In Dr. Strangelove, the fictitious base commander Jack D. Ripper orders a first-strike nuclear attack on the Soviet Union to enact revenge for contaminating American water to “impurify all of our precious bodily fluids.” The satirical film poked fun at rampant Cold War conspiracy theories about fluoridating our water supply. But as it turns out, America’s water was being contaminated — not by the Russians, but by the Pentagon.
Not long after American audiences packed into theaters to watch the bleak Cold War comedy, the Department of Defense ramped up its use of a fire suppressant called AFFF, knowingly contaminating the drinking water of millions of Americans.
Now, the Department of Defense is refusing to take accountability.
This week, the Air Force claimed it has no legal obligation to comply with an order from the Environmental Protection Agency in May to abate the threat of “forever chemicals” to the drinking water of Tucson, Arizona. The EPA order required the Air Force to create a system designed to treat high levels of per- and polyfluoroalkyl substances — synthetic chemicals known as PFAS that are linked to weakened immunity and other health risks — in drinking water, estimated to cost $25 million.
Testing at the Tucson International Airport Area Superfund Site has revealed PFAS levels of up to 5,300 times beyond the drinkable limit, which is “likely to enter into the Tucson public water system,” according to the EPA. These chemicals likely originated from the use of AFFF at airports and military sites, such as nearby Davis-Monthan Air Force Base and Morris Air National Guard Base.
The EPA also identified other chemicals that migrated into the groundwater from a weapons manufacturing facility just south of Tucson operated by RTX (formerly known as Raytheon).
The Air Force is hoping to evade the EPA’s directive by citing the Supreme Court’s overturning in June of the Chevron Doctrine, a longstanding legal doctrine that gave deference to regulatory agencies in interpreting gray areas in the law. But, according to critics of the Air Force’s maneuver, the enforcement of rules adopted by these agencies, as opposed to the interpretation of the rules themselves, was not covered by the Court’s decision.
Deborah Ann Sivas, director of the Stanford University Environmental Law Clinic, told the Guardian that “the Air Force is essentially attempting to expand the scope of the court’s ruling to thwart regulatory orders not covered by the decision.” The EPA noted in its May order that non-compliance could incur a civil penalty of nearly $30,000 a day, as well as civil lawsuits by private citizens.
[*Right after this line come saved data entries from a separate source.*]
-- ==== Sys2Proof/Machine/Tile.lean ====
section
/-! DEFINITION. The matrix engine (R260 to R292): its words, and the events by which its operations take effect in
acceptance order. -/

namespace Sys2Proof

open Machine

/-! ## Formats (R264, R282, R285, R288) -/

/-- The float format of a code; integers use none. -/
def TileFmt.fmt : TileFmt → Fmt
  | .e2m1 => fe2m1
  | .e4m3 => fe4m3
  | .e5m2 => fe5m2
  | .e3m2 => fe3m2
  | .e2m3 => fe2m3
  | _ => fbf16
def TileFmt.integer : TileFmt → Bool
  | .i4 | .i8 => true
  | _ => false
def TileFmt.fp6 : TileFmt → Bool
  | .e3m2 | .e2m3 => true
  | _ => false
/-- Bits of an element in the main array; the nibble plane of FP6. -/
def TileFmt.bits : TileFmt → Nat
  | .e2m1 | .e3m2 | .e2m3 | .i4 => 4
  | .bf16 => 16
  | _ => 8
/-- A format with block scales. -/
def TileFmt.scaled (f : TileFmt) : Bool := !(f.integer || f == .bf16)
/-- The bytes of n packed elements, both planes of FP6. -/
def TileFmt.bytes (f : TileFmt) (n : Nat) : Nat := n * f.bits / 8 + (if f.fp6 then n / 4 else 0)
/-- The value of an element code. -/
def TileFmt.value (f : TileFmt) (code : Nat) : FVal :=
  if f.integer then
    let v := sval f.bits code
    .fin (decide (v < 0)) v.natAbs 0
  else f.fmt.value code
/-- A format and its B formats (R264). -/
def TileFmt.pairs (a b : TileFmt) : Bool :=
  if a == .bf16 || b == .bf16 then a == b else a.integer == b.integer

/-- Where the parts of an image begin (R285): the scales, the metadata, and the image's end. -/
def TileFmt.data (f : TileFmt) : Nat := f.bytes 65536
def TileFmt.scaleBytes (f : TileFmt) (sparse : Bool) : Nat := if f.scaled then (if sparse then 4096 else 2048) else 0
def TileFmt.meta (f : TileFmt) : Nat := f.data + f.scaleBytes true
def TileFmt.image (f : TileFmt) (sparse : Bool) : Nat :=
  if sparse then f.meta + 8192 else f.data + f.scaleBytes false

end Sys2Proof

namespace Sys2Proof.Machine

/-- Element k of a packed array of count elements held in bytes (R67, R68). -/
def packedCode (f : TileFmt) (bytes : List Byte) (count k : Nat) : Nat :=
  let byte (i : Nat) : Nat := (bytes.getD i 0).toNat
  if f.fp6 then
    byte (k / 2) / 16 ^ (k % 2) % 16 * 4 + byte (count / 2 + k / 4) / 4 ^ (k % 4) % 4
  else if f.bits = 4 then byte (k / 2) / 16 ^ (k % 2) % 16
  else if f.bits = 8 then byte k
  else byte (2 * k) + 256 * byte (2 * k + 1)

/-! ## 2:4 masks (R272) -/

def rowNibbles : List Nat := [3, 5, 6, 9, 10, 12]
/-- Four row nibbles whose columns hold two each. -/
def maskOk (r : List Nat) : Bool := (List.range 4).all fun c => (r.countP fun x => nbit x c) == 2
/-- The 90 valid masks in ascending order. -/
def validMasks : List Nat :=
  rowNibbles.flatMap fun r3 => rowNibbles.flatMap fun r2 => rowNibbles.flatMap fun r1 => rowNibbles.filterMap fun r0 =>
    if maskOk [r0, r1, r2, r3] then some (r0 + 16 * r1 + 256 * r2 + 4096 * r3) else none
/-- The bit positions of a mask in ascending order. -/
def maskBits (m : Nat) : List Nat := (List.range 16).filter (nbit m)

/-! ## The B image (R265, R273, R274, R285) -/

/-- The elements of a dense image, keyed k × 256 + n. -/
def denseElems (f : TileFmt) (orientT : Bool) (img : List Byte) : Tab Nat :=
  (List.range 65536).map fun e =>
    (e, packedCode f img 65536 (if orientT then e % 256 * 256 + e / 256 else e))
/-- Metadata word i. -/
def metaWord (f : TileFmt) (img : List Byte) (i : Nat) : Nat := leNat ((img.drop (f.meta + 4 * i)).take 4)
/-- The metadata names valid patterns alone (R274). -/
def metaOk (f : TileFmt) (img : List Byte) : Bool :=
  (List.range 2048).all fun i =>
    let w := metaWord f img i
    w / 2 ^ 28 == 0 && (List.range 4).all fun j => w / 2 ^ (7 * j) % 128 < 90
/-- The kept elements of a sparse image. -/
def sparseElems (f : TileFmt) (orientT : Bool) (img : List Byte) : Tab Nat :=
  let cols := if orientT then 128 else 64
  let block (b : Nat) : List (Nat × Nat) :=
    let mask := validMasks.getD (metaWord f img (b / 4) / 2 ^ (7 * (b % 4)) % 128) 0
    ((List.range 8).zip (maskBits mask)).map fun p =>
      let row := b / cols * 4 + p.2 / 4
      let col := b % cols * 4 + p.2 % 4
      (if orientT then col * 256 + row else row * 256 + col, packedCode f img 65536 (8 * b + p.1))
  ((List.range 8192).flatMap block).foldl (fun t p => tabPut t p.1 p.2) []
/-- The scales, keyed n × 16 + j. -/
def imageScales (f : TileFmt) (sparse : Bool) (img : List Byte) : Tab Nat :=
  if f.scaled then
    let per := if sparse then 16 else 8
    (List.range (256 * per)).map fun i => (i / per * 16 + i % per, (img.getD (f.data + i) 0).toNat)
  else []

/-! ## Handles (R261, R283, R284) -/

def Core.acc (k : Core) (h : Nat) : AccHandle := tabGet k.accs AccHandle.reset h
def Core.b (k : Core) (h : Nat) : BHandle := tabGet k.bs BHandle.reset h
def Core.setAcc (k : Core) (h : Nat) (a : AccHandle) : Core := { k with accs := tabPut k.accs h a }
def Core.setB (k : Core) (h : Nat) (b : BHandle) : Core := { k with bs := tabPut k.bs h b }
def State.modCore (s : State) (n : Nat) (f : Core → Core) : State := s.setCore n (f (s.core n))
def Ctx.holdsAcc (c : Ctx) (s : State) (h : Nat) : Bool := ((s.core c.core).acc h).owner == some c.gang.block
def Ctx.holdsB (c : Ctx) (s : State) (h : Nat) : Bool := ((s.core c.core).b h).owner == some c.gang.block
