/-- What an element of a transfer comes to: it stops the transfer; it fails, and is not written; its destination is poisoned; or
these bytes are its copy (R299). -/
inductive Elem where
  | stop
  | skip
  | spoil (dst : Ref)
  | copy (dst : Ref) (bytes : List Byte)
  deriving DecidableEq, Repr
/-- The bytes of a source; none where R217 refuses it. -/
def State.refRead (s : State) (o : Op) (task n : Nat) : Ref → Option (List Byte)
  | .flat segs => some (s.segBytes (.core o.core) segs)
  | .map a => s.mapRead o.core task a n
def State.refPoisoned (s : State) (o : Op) : Ref → Bool
  | .flat segs => s.segsPoisoned o.core segs
  | .map _ => false
/-- Element i of a transfer, from what its source holds, or held when it was read before (R298, R299). -/
def State.elemOf (s : State) (o : Op) (x : Transfer) (i : Nat) : Elem :=
  match s.elemEnd o x.task true x.tempo (x.dst i) x.size with
  | none => .stop
  | some d =>
    let land (poison : Bool) (bs : List Byte) : Elem :=
      match d with
      | .flat _ => if poison then .spoil d else .copy d bs
      | .map _ => if poison || !s.mapTakes o x.size d then .skip else .copy d bs
    match o.part? 32 i, o.part? 34 i, s.transferSrc o x i with
    | some a, _, _ => land a.poison (leBytes x.size a.got)
    | none, some _, _ => .skip
    | none, none, none => .stop
    | none, none, some none => .skip
    | none, none, some (some a) =>
      match s.elemEnd o x.task false false a x.size with
      | none => .stop
      | some r =>
        match s.refRead o x.task x.size r with
        | none => .skip
        | some bs => land (s.refPoisoned o r) bs
/-- The elements of a transfer in their order, up to one that stops it. -/
def State.elemsOf (s : State) (o : Op) (x : Transfer) : List Nat → List (Nat × Elem)
  | [] => []
  | i :: is => match s.elemOf o x i with
    | .stop => [(i, .stop)]
    | e => (i, e) :: s.elemsOf o x is
/-- The 32-byte granules that the elements write, in ascending order of their addresses (R227, R228). -/
def granulesAt (x : Transfer) (es : List (Nat × Elem)) : List Nat :=
  let of (e : Nat × Elem) : List Nat := match e.2 with
    | .stop | .skip => []
    | _ => granulesOf (x.dst e.1) x.size
  sortBy (fun a b => decide (a ≤ b)) ((es.flatMap of).foldl insNat [])
/-- What element i writes within a granule: the pieces from byte j on, k bytes. -/
def State.landPart (s : State) (id : Nat) (o : Op) (x : Transfer) (g : Nat) (e : Nat × Elem) : State :=
  let a := x.dst e.1
  let j := Nat.max a (32 * g) - a
  let k := Nat.min x.size (32 * g + 32 - a) - j
  match e.2 with
  | .stop | .skip => s
  | .spoil d => match d.from j k with
    | .flat segs => s.spoil o segs
    | .map _ => s
  | .copy d bs => match d.from j k with
    | .flat segs => s.segStore o.core o.scope true (engMaker id o 32 true) segs ((bs.drop j).take k)
    | .map b => (s.mapWrite o.core o.scope.wide x.task b ((bs.drop j).take k)).getD s
/-- A granule of a transfer lands: every element's bytes within it, in the order of the elements. -/
def State.landGranule (s : State) (id : Nat) (o : Op) (x : Transfer) (es : List (Nat × Elem)) (g : Nat) : State :=
  (es.filter fun e => (granulesOf (x.dst e.1) x.size).contains g).foldl (fun s e => s.landPart id o x g e) s
/-- The granules that have not landed. -/
def Op.unlanded (o : Op) (x : Transfer) (es : List (Nat × Elem)) : List Nat :=
  (granulesAt x es).filter fun g => (o.part? 33 g).isNone
/-- An element of a transfer has failed, or stopped it. -/
def Elem.fails : Elem → Bool
  | .copy _ _ => false
  | _ => true

/-- Some cell that element i of a transfer reads or writes is held, or others come first there. -/
def State.elemWaits (s : State) (id : Nat) (o : Op) (x : Transfer) (i : Nat) : Bool :=
  let index := x.ind && (s.endWaits o x.task false (recAddr x.f i x.of_) (recSize x.f) ||
    (s.elemEnd o x.task false false (recAddr x.f i x.of_) (recSize x.f)).any (s.refWaits id o (recSize x.f)))
  s.endWaits o x.task true (x.dst i) x.size ||
    (s.elemEnd o x.task true x.tempo (x.dst i) x.size).any (s.refWaits id o x.size) ||
    ((o.part? 32 i).isNone && (o.part? 34 i).isNone && (index || match s.transferSrc o x i with
      | some (some a) => s.endWaits o x.task false a x.size ||
          (s.elemEnd o x.task false false a x.size).any (s.refWaits id o x.size)
      | _ => false))
/-- A CPYT may go on: its turn among the records has come, and its gang's stores have been performed. -/
def State.cpytReady (s : State) (id : Nat) (o : Op) : Bool := s.recordsTurn id o && s.storesDone id o
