-- ==== Sys2Proof/Machine/Lane.lean ====
section
/-! DEFINITION. The cross-lane and gang-wide words (R159 to R173, R179, R180): exchange, votes, reductions, scans,
barriers, the allotment, the tempo and the register window. -/

namespace Sys2Proof.Machine

/-! ## Supplying lanes (R159) -/

/-- The slice of a lane is away, while any fragment of it is (R403). -/
def Gang.sliceAway (g : Gang) (l : Nat) : Bool := g.away.any fun a => a.slice == l / 4
/-- What lane l supplies from field a, 32 or 64 bits. A performing lane supplies its value, be its slice away in part; another lane of
a slice that is away supplies 0 (DESIGN CHOICE between the bullets of R159, assumption log 69). -/
def Ctx.supply (c : Ctx) (perf : LaneSet) (l : Nat) (x64 : Bool) (a : Reg) : Nat :=
  if c.gang.sliceAway l && !hasLane perf l then 0 else c.opA l x64 a
/-- A word that writes each performing lane what `f` gives it of the lanes that supply. -/
def exchangeWord (i : Instr) (f : Ctx → LaneSet → Nat → LaneOut) : State → Host.Outcome State Fault Refusal :=
  word i fun c perf s => .ok (s.modGang c.gid fun g => { g with lanes := writeLanes c.run.xb perf (f c perf) g.lanes })

/-! ## Exchange (R162 to R164) -/

def segWidth : SegWidth → Nat
  | .w32 => 32
  | .w16 => 16
  | .w8 => 8
  | .w4 => 4
  | .w2 => 2
/-- The lane that SHFL reads (R162). -/
def shflSource (m : ShflMode) (w l c : Nat) : Nat :=
  let base := l - l % w
  let i := l % w
  match m with
  | .idx => base + c % w
  | .up => if c ≤ i then l - c else l
  | .down => if i + c < w then l + c else l
  | .xor => base + Nat.xor i (c % w)
/-- SHFL. -/
def execShfl (h : Hd) (m : ShflMode) (w : SegWidth) (x64 : Bool) (d a : Reg) (b : Src) :
    State → Host.Outcome State Fault Refusal :=
  exchangeWord (.shfl h m w x64 d a b) fun c perf l =>
    outSize x64 d (c.supply perf (shflSource m (segWidth w) l (c.opCount l a b)) x64 a)
/-- PUSH (R163): of several lanes that name one, the highest-numbered. -/
def execPush (h : Hd) (x64 : Bool) (d a : Reg) (b : Src) : State → Host.Outcome State Fault Refusal :=
  exchangeWord (.push h x64 d a b) fun c perf t =>
    match (lanesIn perf).foldl (fun r l => if c.opCount l a b % 32 = t then some l else r) none with
    | some l => outSize x64 d (c.supply perf l x64 a)
    | none => LaneOut.none
def bflyDist : BflyK → Nat
  | .k1 => 1
  | .k2 => 2
  | .k4 => 4
  | .k8 => 8
  | .k16 => 16
/-- BFLY (R164). -/
def execBfly (h : Hd) (x64 : Bool) (k : BflyK) (d a : Reg) : State → Host.Outcome State Fault Refusal :=
  exchangeWord (.bfly h x64 k d a) fun c perf l => outSize x64 d (c.supply perf (Nat.xor l (bflyDist k)) x64 a)

/-! ## Votes and matches (R165, R166) -/

/-- VOTE. -/
def execVote (h : Hd) (m : VoteMode) (d : Reg) (pa : PredNo) : State → Host.Outcome State Fault Refusal :=
  word (.vote h m d pa) fun c perf s =>
    let ps := (lanesIn perf).map fun l => c.rdPred l pa.toNat
    let out : LaneOut := match m with
      | .ballot => outW d (perf &&& lanesWhere fun l => c.rdPred l pa.toNat).toNat
      | .any => outPred (d.setWidth 3) (ps.any fun p => p)
      | .all => outPred (d.setWidth 3) (ps.all fun p => p)
      | .eq => outPred (d.setWidth 3) (ps.all (fun p => p) || ps.all fun p => !p)
    .ok (s.modGang c.gid fun g => { g with lanes := writeLanes c.run.xb perf (fun _ => out) g.lanes })
/-- MATCH. -/
def execMatchLanes (h : Hd) (x64 : Bool) (d a : Reg) : State → Host.Outcome State Fault Refusal :=
  word (.matchLanes h x64 d a) fun c perf s =>
    let out (l : Nat) : LaneOut :=
      outW d (perf &&& lanesWhere fun m => c.opA m x64 a == c.opA l x64 a).toNat
    .ok (s.modGang c.gid fun g => { g with lanes := writeLanes c.run.xb perf out g.lanes })

/-! ## Reductions and scans (R167 to R169) -/

/-- The identity of an operation (R169). -/
def redIdentity (op : RedOp) (ty : IntTy) : Int :=
  match op with
  | .and => -1
  | .min => ty.hi
  | .max => ty.lo
  | _ => 0
def redStep (op : RedOp) (x y : Int) : Int :=
  match op with
  | .add => x + y
  | .min => if y < x then y else x
  | .max => if x < y then y else x
  | .and => Int.ofNat (Nat.land (wrapN 64 x) (wrapN 64 y))
  | .or => Int.ofNat (Nat.lor (wrapN 64 x) (wrapN 64 y))
  | .xor => Int.ofNat (Nat.xor (wrapN 64 x) (wrapN 64 y))
  | .fadd => x
/-- The combination of a list of register values, as bits of the type, with its flags. -/
def redCombine (op : RedOp) (ty : IntTy) (xs : List Nat) : Nat × FlagSet :=
  if op == .fadd then
    (if xs.isEmpty then (0, 0)
      else fp32.ofSum (.to .rne) (sumTerms (xs.map fun x => (fp32.value x, (fp32.value x).isSnan))))
  else (ty.enc (xs.foldl (fun r x => redStep op r (ty.val x)) (redIdentity op ty)), 0)
/-- A word that gives each performing lane the combination of the performing lanes that `sel` picks for it. -/
def combineWord (i : Instr) (op : RedOp) (ty : IntTy) (d a : Reg) (pick : Nat → Nat → Bool) (s : State) :
    Host.Outcome State Fault Refusal :=
  word i (fun c perf s =>
    let out (l : Nat) : LaneOut :=
      let r := redCombine op ty (((lanesIn perf).filter (pick l)).map fun m => c.opA m ty.is64 a)
      (outSize ty.is64 d r.1).withFlags r.2
    .ok (s.modGang c.gid fun g => { g with lanes := writeLanes c.run.xb perf out g.lanes })) s
/-- REDX. -/
def execRedx (h : Hd) (op : RedOp) (ty : IntTy) (w : SegWidth) (d a : Reg) :
    State → Host.Outcome State Fault Refusal :=
  combineWord (.redx h op ty w d a) op ty d a fun l m => l / segWidth w == m / segWidth w
/-- SCANX. -/
def execScanx (h : Hd) (op : RedOp) (ty : IntTy) (excl : Bool) (w : SegWidth) (d a : Reg) :
    State → Host.Outcome State Fault Refusal :=
  combineWord (.scanx h op ty excl w d a) op ty d a fun l m =>
    l / segWidth w == m / segWidth w && (m < l || (m == l && !excl))

/-! ## Barriers (R146, R170 to R172) -/

/-- The issuing gang may name the group (R146). -/
def Ctx.inGroup (c : Ctx) (s : State) (group : Nat) : Bool :=
  group == 256 || ((c.task s).members group (s.block c.gang.block).idx).contains (s.launchNumber c.gang)
/-- The cohort holds every live slice of its gang (R171). -/
def Ctx.holdsAll (c : Ctx) : Bool := c.gang.away.isEmpty && c.gang.frags.all fun f => f.cohort == c.run.cohort
/-- Why a gang may not arrive at a group (R146, R171). -/
def Ctx.noArrival (c : Ctx) (s : State) (group : Nat) : Bool :=
  !c.inGroup s group || !c.holdsAll ||
    tabGet c.gang.arrivals 0 group == tabGet (c.task s).gens 0 (genKey group (s.block c.gang.block).idx) + 1
/-- The gang arrives in the group's current generation, which may complete (R171). -/
def State.arrive (s : State) (c : Ctx) (group : Nat) : State :=
  let idx := (s.block c.gang.block).idx
  let gen := tabGet (c.task s).gens 0 (genKey group idx)
  let s := s.modGang c.gid fun g =>
    { g with arrivals := tabPut g.arrivals group (gen + 1), marks := tabPut g.marks group s.nextId }
  s.completeGroup c.gang.task group idx
/-- BAR, arriving and waiting at the start of the next run. -/
def execBarSync (chain : Bool) (g : BitVec 9) : State → Host.Outcome State Fault Refusal :=
  word (.barSync chain g) fun c perf s =>
    if c.noArrival s g.toNat then .error (Trap.of (failOf tcBarrier) (lowestLane perf) 0)
    else
      let gen := tabGet (c.task s).gens 0 (genKey g.toNat (s.block c.gang.block).idx)
      let s := s.modGang c.gid fun k =>
        k.modCohort c.run.cohort fun q => { q with barWait := (g.toNat, gen + 1) :: q.barWait }
      .ok (s.arrive c g.toNat)
/-- BAR.arrive. -/
def execBarArrive (chain : Bool) (g : BitVec 9) : State → Host.Outcome State Fault Refusal :=
  word (.barArrive chain g) fun c perf s =>
    if c.noArrival s g.toNat then .error (Trap.of (failOf tcBarrier) (lowestLane perf) 0) else .ok (s.arrive c g.toNat)
/-- BAR.wait: it acts through the start of its run. -/
def execBarWait (chain : Bool) (g : BitVec 9) : State → Host.Outcome State Fault Refusal :=
  word (.barWait chain g) fun c perf s =>
    if c.inGroup s g.toNat then .ok s else .error (Trap.of (failOf tcBarrier) (lowestLane perf) 0)

/-! ## The allotment (R155 to R157, R173) -/

/-- GROW: its units were granted when its run started; the allotment grows. -/
def execGrow (chain : Bool) (n : BitVec 14) : State → Host.Outcome State Fault Refusal :=
  word (.grow chain n) fun c perf s =>
    let new := (s.gang c.gid).allot + n.toNat
    if (c.task s).tcb.maxregs < new || 512 < new then
      .error (Trap.of { code := tcAllot, info := 7 } (lowestLane perf) 0)
    else .ok (s.modGang c.gid fun g => { g with allot := new })

/-- A destination that loses the registers from n on (R173). -/
def Dest.below (d : Dest) (n : Nat) : Option Dest :=
  if n ≤ d.first then none else some { d with count := Nat.min d.count (n - d.first) }
/-- SHRINK: the highest registers and their units return at once; pending writes to them are discarded. Units that a run in
progress has been granted for its GROW stay (R156). -/
def execShrink (chain : Bool) (n : BitVec 14) : State → Host.Outcome State Fault Refusal :=
  word (.shrink chain n) fun c perf s =>
    let g := s.gang c.gid
    let new := g.allot - n.toNat
    let inWindow := match g.window with
      | some w => 0 < w.n && new < w.base + w.n
      | none => false
    let trap (k : Nat) : Except Trap State := .error (Trap.of { code := tcAllot, info := k } (lowestLane perf) 0)
    if g.allot < n.toNat + (c.task s).tcb.regs then trap 8
    else if inWindow then trap 9
    else
      let g := { g with allot := new, units := g.units.take (new / 8) ++ g.units.drop (g.allot / 8),
                        lanes := { g.lanes with regs := g.lanes.regs.filter fun p => p.1 % 512 < new } }
      let cut (o : Op) : Op :=
        if o.gang = c.gid then { o with dest := o.dest.bind (·.below new), held := o.held.filter (· < new) } else o
      .ok { s.setGang c.gid g with ops := s.ops.map fun p => (p.1, cut p.2) }

/-! ## The tempo (R179) -/

/-- TAKE: it acts through the start of its run. -/
def execTake (chain : Bool) : State → Host.Outcome State Fault Refusal := word (.take chain) fun _ _ s => .ok s
/-- PASS: the tempo goes on in rotation order. -/
def execPass (chain : Bool) : State → Host.Outcome State Fault Refusal :=
  word (.pass chain) fun c _ s =>
    if s.holdsTempo c.gang then .ok (s.passTempo c.gang.task c.gid (s.launchNumber c.gang)) else .ok s

/-! ## Register windows (R180, R215) -/

/-- An on-chip map address. -/
def mapAddr (region core sel off : Nat) : Nat :=
  6 * 2 ^ 61 + region * 2 ^ 58 + core % 64 * 2 ^ 52 + sel % 2 ^ 32 * 2 ^ 20 + off
/-- RXWIN. -/
def execRxwin (chain : Bool) (n : BitVec 7) (d : Reg) (base : BitVec 7) : State → Host.Outcome State Fault Refusal :=
  word (.rxwin chain n d base) fun c perf s =>
    let first := c.run.xb + base.toNat
    if n != 0 && (s.gang c.gid).allot < first + n.toNat then .error (Trap.of (failOf tcRegBound) (lowestLane perf) 0)
    else
      let win : Option Window := if n = 0 then none else some { base := first, n := n.toNat, handle := s.nextId }
      let out : LaneOut := outPair d (mapAddr 1 c.core s.nextId 0)
      .ok (s.modGang c.gid fun g =>
        { g with window := win, lanes := writeLanes c.run.xb perf (fun _ => out) g.lanes }).bump

end Sys2Proof.Machine
end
In April, after the EPA released long-awaited legally enforceable standards for PFAS levels in drinking water, a Pentagon spokesperson explained to RS via email that “DoD remains committed to fulfilling our PFAS-related cleanup responsibilities and will take necessary actions to implement the rule.” Has that now changed?
The latest chain of events appears consistent with a pattern of the Pentagon’s shirking of taking responsibility for its contamination of PFAS. Despite knowing about the health effects of PFAS as early as the 1970s, the Pentagon likely serves PFAS-contaminated drinking water to some 600,000 service members every year, according to a 2022 analysis by the Environmental Working Group.
“The Department of Defense has known about the contamination of PFAS for decades,” Melanie Benesh, Vice President for Government Affairs at the Environmental Working Group, told RS. “It took them a long time to start testing, and they have been trying to slow roll their cleanup.”
Treating PFAS is all the more difficult when the Pentagon continues to risk contaminating groundwater with AFFF. According to a July Government Accountability Office report, the Pentagon uses AFFF in about 1,500 facilities and over 6,800 mobile assets around the world.
The Pentagon has made some progress in transitioning away from AFFF use — because it is legally obligated to do so. In 2020, Congress ordered the Pentagon to phase out the use of AFFF by October of this year and transition to a PFAS-free alternative, with the possibility of two one-year extensions. The Pentagon already appears keen to invoke the extensions, telling Congress in February that “completing the transition of these systems within the required timeframe will be a challenge.”
The Pentagon is dragging its feet due to the transition’s costs, as well as the cleanup costs incurred by the chemical’s continued use. But you can’t have it both ways. The Pentagon’s calculated cost of a transition to PFAS-free fire suppressant amounts to $2.1 billion across all service branches, a paltry sum compared to the $38 billion estimate of cleaning up PFAS-contaminated sites. Continued use of AFFF increases the cleanup costs.
If the Air Force’s defiance of the EPA’s order is any indication, not everyone is on the same page about the importance of reducing PFAS contamination. While some in the Pentagon are taking their legal obligations seriously, others are looking for a loophole to continue the same pattern of punting responsibility to the next year — or perhaps another administration.